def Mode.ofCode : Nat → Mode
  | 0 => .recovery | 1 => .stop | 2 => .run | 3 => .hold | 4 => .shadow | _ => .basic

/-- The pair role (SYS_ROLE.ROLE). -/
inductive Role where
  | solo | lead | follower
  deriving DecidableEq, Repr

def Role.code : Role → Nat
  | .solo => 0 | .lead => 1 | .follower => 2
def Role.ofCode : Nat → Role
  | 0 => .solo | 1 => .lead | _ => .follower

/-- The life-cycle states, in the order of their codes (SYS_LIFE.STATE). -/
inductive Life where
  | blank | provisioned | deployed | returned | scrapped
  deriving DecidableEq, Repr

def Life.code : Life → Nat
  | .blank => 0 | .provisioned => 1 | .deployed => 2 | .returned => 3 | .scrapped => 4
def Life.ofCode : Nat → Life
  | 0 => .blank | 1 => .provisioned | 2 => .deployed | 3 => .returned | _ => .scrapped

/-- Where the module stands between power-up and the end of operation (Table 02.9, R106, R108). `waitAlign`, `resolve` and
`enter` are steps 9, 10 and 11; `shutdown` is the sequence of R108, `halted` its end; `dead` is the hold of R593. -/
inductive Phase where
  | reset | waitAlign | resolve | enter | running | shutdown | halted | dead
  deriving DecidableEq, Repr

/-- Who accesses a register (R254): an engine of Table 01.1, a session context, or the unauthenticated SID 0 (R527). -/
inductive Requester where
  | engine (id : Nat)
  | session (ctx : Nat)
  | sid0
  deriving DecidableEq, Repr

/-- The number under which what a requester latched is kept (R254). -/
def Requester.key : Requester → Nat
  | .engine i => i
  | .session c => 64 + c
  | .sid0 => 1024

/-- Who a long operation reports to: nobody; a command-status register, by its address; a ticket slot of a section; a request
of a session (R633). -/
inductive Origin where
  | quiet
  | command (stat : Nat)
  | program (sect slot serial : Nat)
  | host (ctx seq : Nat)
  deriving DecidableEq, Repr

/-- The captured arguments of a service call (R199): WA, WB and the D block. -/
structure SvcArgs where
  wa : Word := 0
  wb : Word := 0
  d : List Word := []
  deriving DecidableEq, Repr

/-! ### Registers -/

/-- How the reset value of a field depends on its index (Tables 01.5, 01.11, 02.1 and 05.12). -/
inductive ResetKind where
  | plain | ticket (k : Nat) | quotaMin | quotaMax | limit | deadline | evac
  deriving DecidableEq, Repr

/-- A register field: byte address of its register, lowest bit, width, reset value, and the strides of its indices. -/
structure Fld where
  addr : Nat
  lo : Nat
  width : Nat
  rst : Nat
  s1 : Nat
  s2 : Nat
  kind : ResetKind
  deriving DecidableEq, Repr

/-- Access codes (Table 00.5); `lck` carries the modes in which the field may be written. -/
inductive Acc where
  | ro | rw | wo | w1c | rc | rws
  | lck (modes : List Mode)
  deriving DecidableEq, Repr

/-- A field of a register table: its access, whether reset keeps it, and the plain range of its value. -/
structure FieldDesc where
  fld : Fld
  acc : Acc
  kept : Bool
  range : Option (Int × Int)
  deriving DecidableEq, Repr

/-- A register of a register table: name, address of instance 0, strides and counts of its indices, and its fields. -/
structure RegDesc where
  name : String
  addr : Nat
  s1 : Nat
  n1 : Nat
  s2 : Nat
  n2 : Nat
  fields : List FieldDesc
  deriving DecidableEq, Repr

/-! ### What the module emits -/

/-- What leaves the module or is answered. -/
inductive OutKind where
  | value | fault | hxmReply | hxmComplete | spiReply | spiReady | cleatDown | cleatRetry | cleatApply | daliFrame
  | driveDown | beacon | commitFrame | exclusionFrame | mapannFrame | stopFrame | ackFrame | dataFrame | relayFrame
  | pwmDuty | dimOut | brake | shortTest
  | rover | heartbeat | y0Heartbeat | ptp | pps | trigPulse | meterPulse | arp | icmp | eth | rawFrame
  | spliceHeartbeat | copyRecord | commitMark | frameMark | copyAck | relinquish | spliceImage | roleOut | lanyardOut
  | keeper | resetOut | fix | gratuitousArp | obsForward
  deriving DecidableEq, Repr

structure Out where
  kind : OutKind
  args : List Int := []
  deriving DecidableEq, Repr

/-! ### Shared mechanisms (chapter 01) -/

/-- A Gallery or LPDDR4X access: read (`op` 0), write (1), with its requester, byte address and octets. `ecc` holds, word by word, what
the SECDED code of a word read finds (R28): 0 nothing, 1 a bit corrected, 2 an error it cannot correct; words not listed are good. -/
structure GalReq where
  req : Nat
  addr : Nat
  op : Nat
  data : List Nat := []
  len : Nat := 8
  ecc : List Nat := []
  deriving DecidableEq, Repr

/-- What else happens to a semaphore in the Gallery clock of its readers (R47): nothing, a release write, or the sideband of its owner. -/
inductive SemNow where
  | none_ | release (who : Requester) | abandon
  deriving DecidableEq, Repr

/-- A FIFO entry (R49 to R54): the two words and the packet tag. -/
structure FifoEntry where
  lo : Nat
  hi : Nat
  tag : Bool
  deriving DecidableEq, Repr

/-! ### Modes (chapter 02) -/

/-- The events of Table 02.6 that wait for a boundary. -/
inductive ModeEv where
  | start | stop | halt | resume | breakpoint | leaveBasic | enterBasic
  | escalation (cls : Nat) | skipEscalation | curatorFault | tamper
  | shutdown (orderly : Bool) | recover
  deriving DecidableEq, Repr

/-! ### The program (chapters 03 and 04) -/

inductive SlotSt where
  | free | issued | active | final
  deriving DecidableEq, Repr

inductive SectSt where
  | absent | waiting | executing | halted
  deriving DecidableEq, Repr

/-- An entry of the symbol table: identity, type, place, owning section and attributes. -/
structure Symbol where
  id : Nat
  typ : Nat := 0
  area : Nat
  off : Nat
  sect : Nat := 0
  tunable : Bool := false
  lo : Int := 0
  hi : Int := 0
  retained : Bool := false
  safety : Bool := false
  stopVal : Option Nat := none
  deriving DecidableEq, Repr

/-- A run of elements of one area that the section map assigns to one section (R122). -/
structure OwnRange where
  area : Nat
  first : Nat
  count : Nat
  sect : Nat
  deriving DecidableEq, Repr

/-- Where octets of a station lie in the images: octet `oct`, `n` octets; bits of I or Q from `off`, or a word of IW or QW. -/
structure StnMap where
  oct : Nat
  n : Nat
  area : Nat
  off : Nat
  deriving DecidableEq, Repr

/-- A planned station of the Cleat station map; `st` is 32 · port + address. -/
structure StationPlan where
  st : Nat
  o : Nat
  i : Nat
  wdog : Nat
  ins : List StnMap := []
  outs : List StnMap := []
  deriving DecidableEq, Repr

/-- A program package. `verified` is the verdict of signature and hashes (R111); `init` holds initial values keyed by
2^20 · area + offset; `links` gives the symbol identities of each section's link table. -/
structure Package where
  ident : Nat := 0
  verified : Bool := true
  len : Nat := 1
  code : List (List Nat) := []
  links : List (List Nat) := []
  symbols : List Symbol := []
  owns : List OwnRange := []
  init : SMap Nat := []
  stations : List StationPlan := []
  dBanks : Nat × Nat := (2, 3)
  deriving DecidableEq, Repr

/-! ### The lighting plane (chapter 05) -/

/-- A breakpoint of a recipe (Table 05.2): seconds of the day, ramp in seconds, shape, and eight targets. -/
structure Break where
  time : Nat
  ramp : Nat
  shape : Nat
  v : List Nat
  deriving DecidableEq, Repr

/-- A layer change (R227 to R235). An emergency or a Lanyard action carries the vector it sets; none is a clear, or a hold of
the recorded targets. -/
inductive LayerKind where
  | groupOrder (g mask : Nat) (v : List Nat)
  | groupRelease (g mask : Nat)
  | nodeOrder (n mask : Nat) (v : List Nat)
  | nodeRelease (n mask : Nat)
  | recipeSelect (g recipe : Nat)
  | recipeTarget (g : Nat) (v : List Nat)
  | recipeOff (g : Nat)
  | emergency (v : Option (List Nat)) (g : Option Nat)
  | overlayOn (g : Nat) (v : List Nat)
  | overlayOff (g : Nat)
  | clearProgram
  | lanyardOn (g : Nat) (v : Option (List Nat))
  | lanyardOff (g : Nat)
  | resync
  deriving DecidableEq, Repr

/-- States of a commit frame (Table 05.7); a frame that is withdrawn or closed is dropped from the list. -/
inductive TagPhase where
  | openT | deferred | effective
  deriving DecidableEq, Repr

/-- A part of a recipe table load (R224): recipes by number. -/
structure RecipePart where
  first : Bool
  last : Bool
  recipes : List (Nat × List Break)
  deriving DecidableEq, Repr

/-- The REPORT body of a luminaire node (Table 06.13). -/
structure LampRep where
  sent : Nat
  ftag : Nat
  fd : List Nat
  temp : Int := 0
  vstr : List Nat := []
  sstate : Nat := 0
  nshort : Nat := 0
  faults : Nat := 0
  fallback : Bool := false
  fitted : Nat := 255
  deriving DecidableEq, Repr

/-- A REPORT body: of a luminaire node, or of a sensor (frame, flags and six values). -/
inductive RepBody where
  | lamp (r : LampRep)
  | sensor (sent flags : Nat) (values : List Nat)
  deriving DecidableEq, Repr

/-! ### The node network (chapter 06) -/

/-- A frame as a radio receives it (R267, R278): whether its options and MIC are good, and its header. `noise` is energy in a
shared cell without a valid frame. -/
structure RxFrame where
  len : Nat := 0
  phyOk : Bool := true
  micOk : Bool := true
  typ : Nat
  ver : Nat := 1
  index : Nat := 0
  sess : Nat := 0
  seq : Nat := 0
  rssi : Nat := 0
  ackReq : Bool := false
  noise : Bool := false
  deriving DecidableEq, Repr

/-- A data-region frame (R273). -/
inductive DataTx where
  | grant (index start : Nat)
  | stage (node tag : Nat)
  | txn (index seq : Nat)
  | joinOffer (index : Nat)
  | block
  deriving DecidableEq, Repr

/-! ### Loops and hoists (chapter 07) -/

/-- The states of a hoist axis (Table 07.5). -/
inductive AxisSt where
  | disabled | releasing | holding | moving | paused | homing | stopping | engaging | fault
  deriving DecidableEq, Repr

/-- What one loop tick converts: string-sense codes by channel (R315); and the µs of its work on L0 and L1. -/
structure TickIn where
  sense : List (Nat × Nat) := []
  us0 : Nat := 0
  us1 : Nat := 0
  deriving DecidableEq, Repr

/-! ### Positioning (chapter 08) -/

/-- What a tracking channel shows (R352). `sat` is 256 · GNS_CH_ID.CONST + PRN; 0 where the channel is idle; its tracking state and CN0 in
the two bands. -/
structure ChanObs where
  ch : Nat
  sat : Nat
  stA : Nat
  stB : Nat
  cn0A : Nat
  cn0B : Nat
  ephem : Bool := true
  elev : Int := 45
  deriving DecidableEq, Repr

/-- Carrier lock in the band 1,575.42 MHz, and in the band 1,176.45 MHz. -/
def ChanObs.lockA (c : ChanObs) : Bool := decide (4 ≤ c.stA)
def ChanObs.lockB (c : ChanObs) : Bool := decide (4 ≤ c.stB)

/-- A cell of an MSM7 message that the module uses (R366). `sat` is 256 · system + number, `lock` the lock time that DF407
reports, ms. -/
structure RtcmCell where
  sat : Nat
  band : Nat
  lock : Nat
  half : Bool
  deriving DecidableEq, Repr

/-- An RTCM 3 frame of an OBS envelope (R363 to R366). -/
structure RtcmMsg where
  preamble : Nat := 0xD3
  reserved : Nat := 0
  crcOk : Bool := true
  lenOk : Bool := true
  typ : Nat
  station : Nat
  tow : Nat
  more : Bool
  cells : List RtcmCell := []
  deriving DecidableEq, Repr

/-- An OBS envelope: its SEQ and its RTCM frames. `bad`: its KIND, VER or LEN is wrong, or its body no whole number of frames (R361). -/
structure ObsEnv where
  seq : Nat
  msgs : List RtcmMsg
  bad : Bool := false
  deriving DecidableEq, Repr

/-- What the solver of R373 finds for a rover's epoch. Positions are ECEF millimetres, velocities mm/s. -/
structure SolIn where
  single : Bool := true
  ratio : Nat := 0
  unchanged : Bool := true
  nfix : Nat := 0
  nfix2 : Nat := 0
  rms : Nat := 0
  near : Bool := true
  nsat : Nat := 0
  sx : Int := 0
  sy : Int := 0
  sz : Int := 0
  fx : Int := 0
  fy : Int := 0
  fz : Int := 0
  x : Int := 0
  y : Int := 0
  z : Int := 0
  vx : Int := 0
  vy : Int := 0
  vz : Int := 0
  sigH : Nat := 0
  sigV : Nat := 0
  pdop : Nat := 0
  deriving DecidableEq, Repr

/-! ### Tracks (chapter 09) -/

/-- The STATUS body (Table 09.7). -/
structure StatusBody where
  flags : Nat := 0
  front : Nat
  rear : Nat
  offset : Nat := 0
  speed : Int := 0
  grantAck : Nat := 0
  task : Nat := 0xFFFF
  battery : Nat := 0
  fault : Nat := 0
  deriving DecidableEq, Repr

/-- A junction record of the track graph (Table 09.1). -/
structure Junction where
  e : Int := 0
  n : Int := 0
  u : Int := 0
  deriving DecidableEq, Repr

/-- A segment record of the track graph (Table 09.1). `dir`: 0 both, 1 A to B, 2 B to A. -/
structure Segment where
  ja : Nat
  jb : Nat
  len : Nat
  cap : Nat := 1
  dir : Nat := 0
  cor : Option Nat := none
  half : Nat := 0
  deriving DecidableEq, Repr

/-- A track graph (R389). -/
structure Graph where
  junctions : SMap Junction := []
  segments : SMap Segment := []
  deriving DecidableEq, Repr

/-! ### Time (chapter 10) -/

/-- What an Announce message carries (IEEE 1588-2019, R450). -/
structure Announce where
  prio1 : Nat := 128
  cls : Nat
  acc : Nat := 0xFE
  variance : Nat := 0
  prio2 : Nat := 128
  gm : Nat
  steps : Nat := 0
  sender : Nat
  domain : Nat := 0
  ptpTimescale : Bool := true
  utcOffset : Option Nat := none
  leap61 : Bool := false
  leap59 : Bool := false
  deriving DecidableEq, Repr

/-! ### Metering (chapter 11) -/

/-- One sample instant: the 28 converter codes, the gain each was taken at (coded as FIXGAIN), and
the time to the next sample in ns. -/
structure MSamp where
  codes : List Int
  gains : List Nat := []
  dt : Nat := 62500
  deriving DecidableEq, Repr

### [WHAT THIS TASK INVOLVES]
Begin with the first line of the records and finish with the line containing "section; a request". Reproduce those lines exactly, both ends included, and nothing else.

### [REPLY TO THE TASK]
def Mode.ofCode : Nat → Mode
  | 0 => .recovery | 1 => .stop | 2 => .run | 3 => .hold | 4 => .shadow | _ => .basic

/-- The pair role (SYS_ROLE.ROLE). -/
inductive Role where
  | solo | lead | follower
  deriving DecidableEq, Repr

def Role.code : Role → Nat
  | .solo => 0 | .lead => 1 | .follower => 2
def Role.ofCode : Nat → Role
  | 0 => .solo | 1 => .lead | _ => .follower

/-- The life-cycle states, in the order of their codes (SYS_LIFE.STATE). -/
inductive Life where
  | blank | provisioned | deployed | returned | scrapped
  deriving DecidableEq, Repr

def Life.code : Life → Nat
  | .blank => 0 | .provisioned => 1 | .deployed => 2 | .returned => 3 | .scrapped => 4
def Life.ofCode : Nat → Life
  | 0 => .blank | 1 => .provisioned | 2 => .deployed | 3 => .returned | _ => .scrapped

/-- Where the module stands between power-up and the end of operation (Table 02.9, R106, R108). `waitAlign`, `resolve` and
`enter` are steps 9, 10 and 11; `shutdown` is the sequence of R108, `halted` its end; `dead` is the hold of R593. -/
inductive Phase where
  | reset | waitAlign | resolve | enter | running | shutdown | halted | dead
  deriving DecidableEq, Repr

/-- Who accesses a register (R254): an engine of Table 01.1, a session context, or the unauthenticated SID 0 (R527). -/
inductive Requester where
  | engine (id : Nat)
  | session (ctx : Nat)
  | sid0
  deriving DecidableEq, Repr

/-- The number under which what a requester latched is kept (R254). -/
def Requester.key : Requester → Nat
  | .engine i => i
  | .session c => 64 + c
  | .sid0 => 1024

/-- Who a long operation reports to: nobody; a command-status register, by its address; a ticket slot of a section; a request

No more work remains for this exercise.